The Balance Test is another method that has been used to determine saddle setback, and assesses where the centre of gravity falls on the bike.
With the bike set up on a trainer, the rider pedals in the drops at about 85 per cent effort and at their normal cadence. When sufficiently warmed up, the hands are taken off the handlebars and placed back to the hips. The rider should be able to pedal without falling forward or rounding their spine for at least 5 to10 seconds.
The ideal fore/aft position is as far forward as possible whilst still maintaining this balance point. However, this method is quite dependant on having good core stability. It also assumes saddle height and tilt are correct.
What to think about when setting your saddle setback
Saddle fore-aft should aim to set the rider’s centre of gravity in the position on the bike that does not cause undue discomfort, is not too fatiguing, is functionally stable and allows good weight distribution between front and rear wheels. It also should promote an even spread of load through the muscle groups.
Various starting points can be used, such as the KOPS or Balance Test methods as discussed above, or even the rider’s current position. Small adjustments can be made from there to achieve an ideal position. Remember that as the saddle setback is adjusted, the saddle height will also change e.g. moving the saddle forward 10mm effectively decreases the saddle height by 3mm.

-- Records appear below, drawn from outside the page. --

/-- The state an iteration reaches: what the slot keeps, OUT, and that the preset or the output was clamped (R184, R187).
`c` are the coefficient words, `auto` that the law advances, `u` the last output, `lo` and `hi` the output limits. A preset that is
not clamped gives u itself where both sections have unity DC gain (R187). -/
def brdLaw (n : Nat) (c : Nat → Int) (x : BrdSlot) (auto : Bool) (e u lo hi : Int) : BrdSlot × Int × Bool × Bool :=
  let q := (2 ^ 24 : Int)
  let i16 := (2 ^ 16 : Int)
  let imax := c 5 * i16
  let p := sat48 (rnd n 0 (c 0 * e) 256)
  let ePrev := if x.preset then e else x.ePrev
  let dPrev := if x.preset then 0 else x.dPrev
  let d := if x.preset then 0 else sat48 (rnd n 1 (c 3 * dPrev) q + rnd n 2 (c 2 * (e - ePrev)) 256)
  let want := u * i16 - p - c 4 * i16
  let bump := x.preset && decide (imax < want ∨ want < -imax)
  let integ := if x.preset then clampI (-imax) imax want
    else if auto && !x.held then clampI (-imax) imax (sat48 (x.integ + rnd n 3 (c 1 * e) 256))
    else clampI (-imax) imax x.integ
  let s11 := if x.preset then sat48 (rnd n 4 ((c 7 + c 8 - c 9 - c 10) * u) 256) else x.s11
  let s12 := if x.preset then sat48 (rnd n 5 ((c 8 - c 10) * u) 256) else x.s12
  let s21 := if x.preset then sat48 (rnd n 6 ((c 12 + c 13 - c 14 - c 15) * u) 256) else x.s21
  let s22 := if x.preset then sat48 (rnd n 7 ((c 13 - c 15) * u) 256) else x.s22
  let v := sat48 (p + integ + d + c 4 * i16)
  let y1 := sat48 (rnd n 8 (c 6 * v) q + s11)
  let y2 := sat48 (rnd n 9 (c 11 * y1) q + s21)
  let unity := fun i => decide (absI (c i + c (i + 1) + c (i + 2) - 2 ^ 24 - c (i + 3) - c (i + 4)) ≤ 16)
  let y := if x.preset && !bump && unity 6 && unity 11 then u else rnd n 10 y2 i16
  let out := clampI lo hi y
  let next : BrdSlot := if auto then
      { x with
        ePrev := e, dPrev := d, integ := integ
        s11 := sat48 (rnd n 11 (c 7 * v - c 9 * y1) q + s12)
        s12 := sat48 (rnd n 12 (c 8 * v - c 10 * y1) q)
        s21 := sat48 (rnd n 13 (c 12 * y1 - c 14 * y2) q + s22)
        s22 := sat48 (rnd n 14 (c 13 * y1 - c 15 * y2) q)
        held := out != y, preset := false }
    else x
  (next, out, bump && auto, out != y)

/-- The coefficient words that a slot works with: its live ones; in SEEK the voice coil's are those of its seek bank (Table 7-1). -/
def liveCoef (s : State) (e k i : Nat) : Int :=
  sgn 32 (rdN s (BRD_COEF e (if slotKind k = 0 ∧ srvMode s (slotAct e k) = 2 then k + 14 else k) i))

/-- The output limits of a slot; on a micro-actuator not beyond its reach (R184). -/
def outLimits (s : State) (e k : Nat) : Int × Int :=
  let lo := sgn 32 (rdN s (BRD_SL_OMIN e k))
  let hi := sgn 32 (rdN s (BRD_SL_OMAX e k))
  if slotKind k = 2 then
    let r := (maReach s (slotAct e k) (k % 16 - 1) : Int)
    (max lo (-r), min hi r)
  else (lo, hi)

/-- The error input of a slot: its own on voice-coil and micro-actuator slots, REF minus the measured value else. -/
def slotErr (s : State) (e k : Nat) : Int :=
  let x := bslot s e k
  if slotPrio k = 0 then x.input else sgn 32 (rdN s (BRD_SL_REF e k)) - x.input

/-! ### Coefficient-set switch (R185, R190, R191) -/

/-- The set (SET, LOOP) is loaded. -/
def setLoaded (s : State) (e set loop : Nat) : Bool :=
  set == 255 || rbit s (BRD_SET_VALID e ((loop * 256 + set) / 32)) ((loop * 256 + set) % 32)

/-- The set a COEF_SET value selects for a loop: itself where it is defined, else the default. -/
def setChosen (s : State) (e set loop : Nat) : Nat := loop * 256 + (if setLoaded s e set loop then set else 255)

/-- A section of a set has unity DC gain: |b0 + b1 + b2 − 1 − a1 − a2| ≤ 2⁻²⁰. -/
def unityDc (s : State) (e idx base : Nat) : Bool :=
  let c := fun i => sgn 32 (rdN s (BRD_STORE e idx (base + i)))
  decide (absI (c 0 + c 1 + c 2 - 2 ^ 24 - c 3 - c 4) ≤ 16)

/-- A set in the store can be copied. -/
def setGood (s : State) (e idx : Nat) : Bool := unityDc s e idx 6 && unityDc s e idx 11

/-- Copy a set into the live coefficients of a slot. -/
def copySet (s : State) (e k idx : Nat) : State :=
  forAll (rangeFrom 0 16) s fun s i => wr s (BRD_COEF e k i) (rd s (BRD_STORE e idx i))

/-- The mask bit of slot `k` is set. -/
def masked (s : State) (e k : Nat) : Bool := rbit s (BRD_SW_MASK_LO e + 4 * (k / 32)) (k % 32)

/-- The slots a switch covers. -/
def switchSlots (s : State) (e : Nat) : List Nat := (rangeFrom 0 64).filter fun k => masked s e k && slotUsed k

/-- Cause 4 or cause 5 follows the actions of a slot (R194, R213). -/
def syncFe (s : State) (e k : Nat) : State :=
  if slotPrio k = 0 then sync4 s (slotAct e k) else sync5 s (slotAct e k / 2)

/-- A following-error action of kinds 1 to 3 is cleared (R194): HOLD and SAFE go back to AUTO with a preset. -/
def feClear (s : State) (e k : Nat) : State :=
  let x := bslot s e k
  if fbit s (BRD_SL_STAT e k) BRD_SL_STAT_FE_ACTIVE ∧ x.feAct ≠ 0 then
    let s1 := fset (fsetb s (BRD_SL_STAT e k) BRD_SL_STAT_FE_ACTIVE false) (BRD_SL_STAT e k) BRD_SL_STAT_FE_CNT 0
    syncFe (setBslot s1 e k fun x => { x with feAct := 0, feLow := 0, preset := x.preset || x.mode == 2 }) e k
  else s

/-- The firmware clears a following-error action of a slot, unless the engine is claimed (R219, R20). -/
def fwFeClear (s : State) (x : Nat × Nat) : State := if claimed s (baseBRD x.1) then s else feClear s x.1 x.2

/-- The step change of a mechanism goes on as a switch ends (R192, SPEED_STEP_COMPLETE); in a claimed engine the switches are the
expert's (R20). RUN clears a following-error action of the spindle slot (R219). -/
def stepSwitched (s : State) (e p : Nat) : State :=
  match (spnOf s p).step with
  | none => s
  | some c =>
    let own := claimed s (baseBRD e)
    if (c.phase = 1 ∨ (c.phase = 0 ∧ own)) ∧ masked s e (32 * (p % 2) + 13) then
      setSpn s p fun x => { x with step := some { c with phase := 2 } }
    else if (c.phase = 3 ∨ (c.phase = 2 ∧ own ∧ 16 ≤ (spnOf s p).near)) ∧ masked s e (32 * (p % 2)) then
      let s1 := fset (setSpn s p fun x => { x with step := none }) (SPN_STAT p) SPN_STAT_SPEED_STEP c.target
      let s2 := if spnState s1 p = 6 then fwFeClear (spnSlotRef (setSpnState s1 p 5) p (stepSpeed s p c.target)) (slotOf (2 * p) 13)
        else s1
      evtSet (syncShelf s2) (.spn p) SPN_EVT_STEP_DONE
    else s

/-- The last selected slot has switched: CUR_SET, GO and SW_DONE; an override command completes (R190, R197). -/
def switchDone (s : State) (e : Nat) : State :=
  let s1 := forAll (switchSlots s e) s fun s k =>
    if fget s (BRD_SL_STAT e k) BRD_SL_STAT_SWERR = 1 then s
    else fset s (BRD_SL_SET e k) BRD_SL_SET_CUR_SET (fget s (BRD_SL_SET e k) BRD_SL_SET_SW_SET)
  let s2 := evtSet (fsetb s1 (BRD_SW_CTRL e) BRD_SW_CTRL_GO false) (.brd e) BRD_EVT_SW_DONE
  forAll [2 * e, 2 * e + 1] s2 fun s p =>
    let s := stepSwitched s e p
    match (spnOf s p).ovrCmd with
    | some c => if masked s2 e (32 * (p % 2)) then adminOk (setSpn s p fun x => { x with ovrCmd := none }) c.1 c.2 0 else s
    | none => s

/-- The set of each loop that a slot is to switch to: its own, and for a voice-coil slot that of its seek bank. -/
def switchSet (s : State) (e k loop : Nat) : Nat := setChosen s e (fget s (BRD_SL_SET e k) BRD_SL_SET_SW_SET) loop

/-- They can be copied (Table 7-4). -/
def switchGood (s : State) (e k : Nat) : Bool :=
  setGood s e (switchSet s e k (slotLoop k)) && (slotKind k != 0 || setGood s e (switchSet s e k 1))

/-- A selected slot is copied: PENDING falls, and the last one ends the switch. -/
def switchCopy (s : State) (e k : Nat) : State :=
  let s1 := if switchGood s e k then
      let s1 := fset (copySet s e k (switchSet s e k (slotLoop k))) (BRD_SL_STAT e k) BRD_SL_STAT_SWERR 0
      if slotKind k = 0 then copySet s1 e (k + 14) (switchSet s e k 1) else s1
    else evtSet (fset s (BRD_SL_STAT e k) BRD_SL_STAT_SWERR 1) (.brd e) BRD_EVT_SW_ERR
  let s2 := setBslot s1 e k fun x => { x with armed := false, swNext := false }
  let n := fget s2 (BRD_SW_CTRL e) BRD_SW_CTRL_PENDING - 1
  let s3 := fset s2 (BRD_SW_CTRL e) BRD_SW_CTRL_PENDING n
  if n = 0 then switchDone s3 e else s3

/-- GO is written: every selected slot is armed (R190); with none selected the switch ends at once. -/
def switchGo (s : State) (e : Nat) : State :=
  if fbit s (BRD_SW_CTRL e) BRD_SW_CTRL_GO then s
  else
    let ks := switchSlots s e
    let s1 := forAll ks s fun s k => setBslot s e k fun x => { x with armed := true }
    let s2 := fset (fsetb s1 (BRD_SW_CTRL e) BRD_SW_CTRL_GO true) (BRD_SW_CTRL e) BRD_SW_CTRL_PENDING ks.length
    if ks = [] then switchDone s2 e else s2

/-! ### Commands and events -/

/-- BRIDLE_TIMER_TICK (R179): a PERIOD tick of a timer slot; its input is the measured speed. -/
def execBridleTimerTick (e : Fin 16) (k : Fin 64) (t : BitVec 48) (s : State) : Res :=
  .next (if slotKind k = 3 then
      brdTrigger s e k t.toNat 0 (speed s (slotAct e k / 2)) false
    else s)

/-- The ready slot that goes next: priority, earliest output, lowest number (R179, R180). -/
def nextReady (s : State) (e : Nat) : Option Nat :=
  ((readySlots s e).filter (iterates s e)).foldl (fun b k =>
    match b with
    | none => some k
    | some j =>
      if slotPrio k < slotPrio j then some k
      else if slotPrio j < slotPrio k then some j
      else if (bslot s e k).due < (bslot s e j).due then some k else some j) none

/-- An iteration of slot `k` starts (R180, R190, R191): a switch iteration copies its set, keeps OUT and presets with the new
coefficients; with a following-error action active, or where the set is refused, it is an iteration like any other. -/
def iterate (s : State) (e k t : Nat) : State :=
  let due := (bslot s e k).armed && (bslot s e k).swNext
  let sw := due && switchGood s e k && !fbit s (BRD_SL_STAT e k) BRD_SL_STAT_FE_ACTIVE
  let s0 := if due then switchCopy s e k else s
  let x := { bslot s0 e k with ready := false, preset := (bslot s0 e k).preset || sw }
  let u := sgn 32 (rdN s0 (BRD_SL_OUT e k))
  let auto := x.mode == 2 && actNow s0 e k != 1
  let er := slotErr s0 e k
  let lim := outLimits s0 e k
  let r := brdLaw (freeVal s0) (liveCoef s0 e k) x (auto || sw) er u lim.1 lim.2
  let hold := sw || !auto
  let starts := t :: (engine s e).starts.filter fun u => decide (t < u + 1000000)
  let it : BrdIter := ⟨k, x.due, t + 96, sw, er, if hold then u else r.2.1, r.1, r.2.2.1, !hold && r.2.2.2⟩
  let s1 := setEngine (setBslot (drawn s0) e k fun y => { y with ready := false, preset := false }) e fun _ => { run := some it, starts := starts }
  syncQ (fset s1 (BRD_STAT e) BRD_STAT_LOAD (min 255 (starts.length * 96 / 10000))) e

/-- BRIDLE_ITERATION_START (R180, R190): the engine is enabled, powered and idle. A switch iteration copies its set, keeps
OUT and presets with the new coefficients. -/
def execBridleIterationStart (e : Fin 16) (t : BitVec 48) (s : State) : Res :=
  .next (if !fbit s (BRD_CTRL e) BRD_CTRL_EN || !domOn s (411 + e) || (engine s e).run.isSome then s
  else match nextReady s e with
    | none => s
    | some k =>
      iterate s e k t.toNat)

/-- FE_CNT and the count within half the limit advance with an iteration in AUTO (R193, R194); a missed wedge leaves
both. -/
def feCount (s : State) (e k : Nat) (er : Int) : State :=
  let x := bslot s e k
  if x.missed ∨ x.mode ≠ 2 ∨ actNow s e k = 1 then s
  else
    let above := decide (feLim s e k < absI er)
    let low := decide (2 * absI er ≤ feLim s e k)
    let s1 := if above then fadd s (BRD_SL_STAT e k) BRD_SL_STAT_FE_CNT 1 else fset s (BRD_SL_STAT e k) BRD_SL_STAT_FE_CNT 0
    setBslot s1 e k fun x => { x with feLow := if low then x.feLow + 1 else 0 }

/-- An iteration ends: the law's result is in place, and its output waits for its time, or goes at once when it is late (R183, R184,
R187); a slot that has left AUTO and HOLD meanwhile drops it (R186). A preset asked for meanwhile stands. -/
def iterated (s : State) (e : Nat) (it : BrdIter) : State :=
  let k := it.slot
  let now := bslot s e k
  let s1 := setEngine s e fun x => { x with run := none }
  let s2 := setBslot s1 e k fun _ =>
    { it.next with ready := now.ready, due := now.due, input := now.input, missed := now.missed, mode := now.mode,
                   armed := now.armed, swNext := now.swNext, feLow := now.feLow, feAct := now.feAct,
                   preset := it.next.preset || now.preset
                   pend := if iterates s e k then now.pend ++ [(it.out, it.due, decide (it.due < it.endAt))] else now.pend }
  let s3 := wrN (wrN s2 (BRD_SL_ERR e k) (unsgn 32 it.e)) (BRD_SL_INTEG e k)
    (unsgn 32 (clampI (-(2 ^ 31)) (2 ^ 31 - 1) (it.next.integ / 65536)))
  let s4 := fsetb (fsetb s3 (BRD_SL_STAT e k) BRD_SL_STAT_BUMP it.bump) (BRD_SL_STAT e k) BRD_SL_STAT_OUT_SAT it.outSat
  let s5 := if it.bump then evtSet s4 (.brd e) BRD_EVT_BUMP else s4
  let s6 := if it.outSat then evtSet s5 (.brd e) BRD_EVT_OUT_SAT else s5
  feCount (count64 s6 (BRD_ITERATIONS_LO e) 1 (.brd e) BRD_EVT_SAT) e k it.e

/-- BRIDLE_ITERATION_END (R184, R187): the law's result is in place, and its output waits for its time. -/
def execBridleIterationEnd (e : Fin 16) (s : State) : Res :=
  .next (match (engine s e).run with
    | none => s
    | some it =>
      iterated s e it)

/-- The CMD entry of a slot's output (Table 7-1); the spindle slot's goes through its instance (R201). -/
def slotEntry (s : State) (e k : Nat) (v : Int) : CmdEntry :=
  let a := slotAct e k
  let ka := a % 2
  let r := k % 16
  let j := 4 * ka + (r - 1) % 4
  if r = 0 then ⟨1, ka, unsgn 32 v⟩
  else if r ≤ 4 then ⟨2, j, unsgn 32 v⟩
  else if r ≤ 8 then
    let en := (spnOf s (a / 2)).assistOn.contains j && rbit s (AST_CTRL (a / 2)) (laneHead s (a / 2) j)
    ⟨4, j, b2n en * 2 ^ 31 + (clampI 0 65535 v).toNat⟩
  else ⟨5, j, (clampI 0 65535 v).toNat⟩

Cyclists with long leg to torso ratios may need a zero offset seat post to achieve the correct setback due to a high saddle height.
Individual characteristics need to be considered when determining an ideal saddle setback, with flexibility and range of motion already mentioned. Anatomical variations such as long femurs (thigh bone) and large upper body mass will require more setback. Those with a long torso to leg proportion will generally also be more setback. However, “effective” torso length, which is determined by the ability of the rider to extend the spine and rotate the pelvis forward, should be considered rather than actual torso length. A longer effective torso will result in more hip flexion and better recruitment of gluts.
Core or functional stability will also have an impact on saddle setback. Those with good core strength and the ability to hold themselves in the lean forward position, will be stable in a variety of fore-aft positions, whilst those who are inherently unstable won’t be able to relax their upper back, shoulder and arms.